> TASK TO CARRY OUT: Where in the entries below does "rowParts" appear? Copy every line that has it.

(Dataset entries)
____

-- ==== Sys2Proof/Laws/Rows.lean ====
section
/-! SUPPORT. What each row of the opcode table can change: one list of parts per row, and the proof that its
meaning changes nothing else. -/

namespace Sys2Proof.Machine

/-- The parts that a power-on or pin reset leaves as they are: the steps still offered, the probe inputs,
and the model's count of notices. -/
def coldKept : List Part := [.pending, .inputs, .noticesSent]

/-- The parts that a power-on or pin reset can change. -/
def coldParts : List Part :=
  [.time, .prescaler, .podTable, .pods, .outputs, .genTable, .genOutputs, .loopCounter, .acqTable, .ce,
    .plan, .segments, .holds, .tsTables, .ts, .laneTable, .lanes, .fieldMap, .sm, .redecode, .size, .regions,
    .fill, .dram, .viewSets, .active, .job, .re, .panel, .palette, .glyphs, .cursors, .su, .queue, .slot,
    .inProgress, .sending, .dropped, .readout, .notices, .resetDue, .powerTable, .power, .cause, .idleStart,
    .wakeLogic, .wake]

/-- The parts that a lane's work ahead of a sample can change, with what the sample's tick brings. -/
def laneParts : List Part := [.pods, .outputs, .notices, .segments, .genOutputs, .loopCounter, .lanes, .ts]

/-- The parts of the state that a row of the opcode table can change. -/
def rowParts : Instr → List Part
  | .powerOnReset _ => coldParts
  | .pinReset _ => coldParts
  | .linkReset => linkResetParts
  | .podPresentChange _ => [.pods, .outputs, .notices, .segments]
  | .halfPeriodEnd _ => [.genOutputs, .loopCounter]
  | .sample => .pods :: .outputs :: captureParts
  | .counterExpiry _ => [.ts]
  | .gapDeadline _ => laneParts
  | .stretchTimeout _ => laneParts
  | .writeQueueDrain => [.ce, .ts, .lanes, .segments, .notices, .dram, .re]
  | .symbolWrite => [.lanes, .segments, .redecode, .dram, .re]
  | .symbolTrim => [.segments]
  | .closeComplete => closeParts
  | .redecodeRecordRead => redecodeParts
  | .redecodeDone => redecodeParts
  | .renderPixelWrite => [.dram, .re]
  | .renderRecordRead => [.re, .job]
  | .renderSymbolRead => [.re, .job]
  | .drawingComplete => [.re, .job]
  | .frameBoundary => [.re, .job, .segments, .holds, .su, .notices, .fill]
  | .scanOutRowRead => [.su]
  | .frameBufferFillBlock => [.dram, .fill]
  | .fillComplete => [.fill, .su, .slot, .inProgress]
  | .readoutRead => [.readout]
  | .commandCellArrival _ => [.queue, .dropped, .notices, .idleStart]
  | .sendReply => [.sending, .pods, .outputs]
  | .replySent => [.sending, .slot, .resetDue]
  | .sendNotice => [.notices, .noticesSent, .sending]
  | .sendStreamCell => [.sending, .readout]
  | .streamCellSent => readoutParts
  | .sendFill => [.sending]
  | .badCommand => dispatchParts
  | .write => dispatchParts ++ plainTables
  | .writePods => dispatchParts ++ [.podTable, .outputs]
  | .writeGenerator => dispatchParts ++ [.genTable, .genOutputs, .loopCounter]
  | .writeRegions => dispatchParts ++ [.regions, .fill, .inProgress]
  | .writeSegmentPlan => dispatchParts ++ [.plan, .segments]
  | .writeCursors => dispatchParts ++ [.cursors, .su, .re]
  | .writePanel => dispatchParts ++ [.panel, .su, .inProgress]
  | .writePowerAndNotice => dispatchParts ++ [.powerTable]
  | .read => dispatchParts
  | .arm => dispatchParts ++ [.ce, .prescaler, .ts, .sm, .segments, .lanes, .power]
  | .stop => dispatchParts ++ captureParts
  | .force => dispatchParts ++ captureParts
  | .redecode => dispatchParts ++ .power :: redecodeParts
  | .render => dispatchParts ++ [.power, .re, .job, .segments, .holds]
  | .swap => dispatchParts ++ [.active, .re]
  | .readout => dispatchParts ++ readoutCommandParts
  | .cancel => dispatchParts ++ readoutParts
  | .statusDevice => dispatchParts
  | .statusSegment => dispatchParts
  | .statusLane => dispatchParts
  | .statusSequencer => dispatchParts
  | .statusRender => dispatchParts
  | .powerRun => dispatchParts ++ powerParts
  | .powerStandby => dispatchParts ++ powerParts
  | .powerSleep => dispatchParts ++ powerParts
  | .reset => dispatchParts
  | .idleTimeout => [.power]
  | .wakeActivity => [.wake]
  | .wakeComplete => wakeParts
  | .noticeCellSent => [.sending]
  | .fillCellSent => [.sending]
  | .presenceSenseChange _ _ => [.pods]
  | .comparatorOutputChange _ _ => [.inputs, .outputs, .wakeLogic]

variable {s t : State}

theorem coldReset_frame (c : ResetCause) (d : DramSize) (s : State) :
    ChangesOnly coldParts s (coldReset c d s) := by
  intro p hp
  cases p
  case pending => rfl
  case inputs => exact (startComparators_keeps _).2.1
  case noticesSent => rfl
  all_goals exact absurd (by decide) hp

theorem row_sample (h : execSample s = .next t) : ChangesOnly (.pods :: .outputs :: captureParts) s t := by
  injection h with h
  subst h
  exact .ite (sampleTick_frame s) (.refl _ s)

theorem row_counterExpiry {i : Fin 2} (h : execCounterExpiry i s = .next t) : ChangesOnly [.ts] s t := by
  unfold execCounterExpiry at h
  split at h
  · split at h
    · injection h with h
      subst h
      exact update_ts s _ (expireEarly_tables _ _ _)
    · injection h with h
      subst h
      exact .refl _ _
  · injection h with h
    subst h
    exact .refl _ _

theorem row_gapDeadline {l : Fin 4} (h : execGapDeadline l s = .next t) :
    ChangesOnly laneParts s t := by
  unfold execGapDeadline at h
  dsimp only at h
  have e : ChangesOnly laneParts s (settle s) := (settle_frame s).mono (by decide)
  generalize settle s = q at h e
  split at h
  · injection h with h
    subst h
    exact .refl _ _
  · split at h
    · injection h with h
      subst h
      exact .refl _ _
    · injection h with h
      subst h
      exact (e.trans ((modifyLane_frame _ _ _).mono (by decide))).trans
        ((emitSymbols_frame _ _ _).mono (by decide))

theorem row_stretchTimeout {l : Fin 4} (h : execStretchTimeout l s = .next t) :
    ChangesOnly laneParts s t := by
  unfold execStretchTimeout at h
  dsimp only at h
  have e : ChangesOnly laneParts s (settle s) := (settle_frame s).mono (by decide)
  generalize settle s = q at h e
  repeat' split at h
  all_goals
    injection h with h
    subst h
    first
      | exact .refl _ _
      | exact e.trans ((modifyLane_frame _ _ _).mono (by decide))

theorem row_writeQueueDrain (h : execWriteQueueDrain s = .next t) :
    ChangesOnly (rowParts .writeQueueDrain) s t := by
  unfold execWriteQueueDrain at h
  repeat' split at h
  all_goals first
    | exact drainRecord_frame h
    | injection h with h
      subst h
      exact .refl _ _

theorem row_symbolWrite (h : execSymbolWrite s = .next t) : ChangesOnly (rowParts .symbolWrite) s t := by
  unfold execSymbolWrite at h
  repeat' split at h
  all_goals first
    | exact mergeSymbol_frame h
    | injection h with h
      subst h
      exact .refl _ _

theorem row_symbolTrim (h : execSymbolTrim s = .next t) : ChangesOnly [.segments] s t := by
  unfold execSymbolTrim at h
  repeat' split at h
  all_goals
    injection h with h
    subst h
    first | exact trimStep_frame _ _ _ _ | exact .refl _ _

theorem row_closeComplete (h : execCloseComplete s = .next t) : ChangesOnly closeParts s t := by
  unfold execCloseComplete at h
  repeat' split at h
  all_goals
    injection h with h
    subst h
    first | exact completeClose_frame _ _ _ | exact .refl _ _

theorem row_redecodeRecordRead (h : execRedecodeRecordRead s = .next t) :
    ChangesOnly redecodeParts s t := by
  unfold execRedecodeRecordRead at h
  repeat' split at h
  all_goals first
    | cases h
      done
    | injection h with h
      subst h
      first | exact replayRecord_frame _ _ | exact .refl _ _

theorem row_redecodeDone (h : execRedecodeDone s = .next t) : ChangesOnly redecodeParts s t := by
  unfold execRedecodeDone at h
  repeat' split at h
  all_goals
    injection h with h
    subst h
    first | exact completeRedecode_frame _ _ | exact .refl _ _

theorem row_renderPixelWrite (h : execRenderPixelWrite s = .next t) : ChangesOnly [.dram, .re] s t := by
  unfold execRenderPixelWrite at h
  dsimp only at h
  split at h
  · split at h
    · rename_i d e
      split at h
      · split at h
        · injection h with h
          subst h
          rename_i w rest _ _
          have g : ∀ m, ChangesOnly [.dram, .re] s { s with dram := m, re := wrotePixels d rest s.re } := by
            intro m
            refine .trans ((update_dram s m).mono (by decide)) ((update_draw { s with dram := m }
              (wrotePixels d rest s.re) ⟨rfl, rfl⟩ rfl ?_).mono (by decide))
            simp [renderJob, wrotePixels, e]
          exact g _
        · cases h
      · injection h with h
        subst h
        exact .refl _ _
    · injection h with h
      subst h
      exact .refl _ _
  · injection h with h
    subst h
    exact .refl _ _

theorem row_renderRecordRead (h : execRenderRecordRead s = .next t) : ChangesOnly [.re, .job] s t := by
  unfold execRenderRecordRead at h
  dsimp only at h
  split at h
  · split at h
    · rename_i d e
      split at h
      · exact renderReads_frame e (by intro r; rfl) h
      · exact renderReads_frame e (fun r => forwardRead_snapshot _ _ _ _ _ _ _) h
      · injection h with h
        subst h
        exact .refl _ _
    · injection h with h
      subst h
      exact .refl _ _
  · injection h with h
    subst h
    exact .refl _ _

theorem row_renderSymbolRead (h : execRenderSymbolRead s = .next t) : ChangesOnly [.re, .job] s t := by
  unfold execRenderSymbolRead at h
  dsimp only at h
  split at h
  · split at h
    · rename_i d e
      split at h
      · split at h
        · injection h with h
          subst h
          exact update_re s _ ⟨rfl, rfl⟩ rfl
        · split at h
          · injection h with h
            subst h
            exact (drawing_frame s d _ e (symbolRead_snapshot _ _ _ _ _ _)).mono (by decide)
          · cases h
      · injection h with h
        subst h
        exact .refl _ _
    · injection h with h
      subst h
      exact .refl _ _
  · injection h with h
    subst h
    exact .refl _ _

theorem row_drawingComplete (h : execDrawingComplete s = .next t) : ChangesOnly [.re, .job] s t := by
  unfold execDrawingComplete at h
  repeat' split at h
  all_goals
    injection h with h
    subst h
    exact update_re s _ ⟨rfl, rfl⟩ rfl

theorem row_frameBoundary (h : execFrameBoundary s = .next t) :
    ChangesOnly (rowParts .frameBoundary) s t := by
  injection h with h
  subst h
  exact .ite (((flip_frame s).mono (by decide)).trans ((beginFrame_frame _).mono (by decide))) (.refl _ s)

theorem row_scanOutRowRead (h : execScanOutRowRead s = .next t) : ChangesOnly [.su] s t := by
  unfold execScanOutRowRead at h
  dsimp only at h
  repeat' split at h
  all_goals first
    | cases h
      done
    | injection h with h
      subst h
      exact update_su s _ (by rfl) (by rfl) (by rfl) (by rfl)

theorem row_frameBufferFillBlock (h : execFrameBufferFillBlock s = .next t) :
    ChangesOnly [.dram, .fill] s t := by
  unfold execFrameBufferFillBlock at h
  dsimp only at h
  repeat' split at h
  all_goals first
    | cases h
      done
    | injection h with h
      subst h
      first
        | exact .refl _ _
        | intro p hp
          cases p <;> first
            | rfl | exact ⟨rfl, rfl⟩ | exact ⟨rfl, rfl, rfl⟩ | exact fun _ => rfl | simp at hp

theorem row_fillComplete (h : execFillComplete s = .next t) :
    ChangesOnly [.fill, .su, .slot, .inProgress] s t := by
  unfold execFillComplete at h
  split at h
  · injection h with h
    subst h
    have g : ∀ q : State, ChangesOnly [.fill, .su, .slot, .inProgress] q (replyToFill q) := by
      intro q
      unfold replyToFill
      split
      · exact ((update_inProgress q none).mono (by decide)).trans ((putReply_frame _ _ _).mono (by decide))
      · exact .refl _ _
    refine .trans ?_ (g _)
    intro p hp
    cases p <;> first
      | rfl | exact ⟨rfl, rfl⟩ | exact ⟨rfl, rfl, rfl⟩ | exact fun _ => rfl | simp at hp
  · injection h with h
    subst h
    exact .refl _ _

____

> OUTPUT:
def rowParts : Instr → List Part
    ChangesOnly (rowParts .writeQueueDrain) s t := by
theorem row_symbolWrite (h : execSymbolWrite s = .next t) : ChangesOnly (rowParts .symbolWrite) s t := by
    ChangesOnly (rowParts .frameBoundary) s t := by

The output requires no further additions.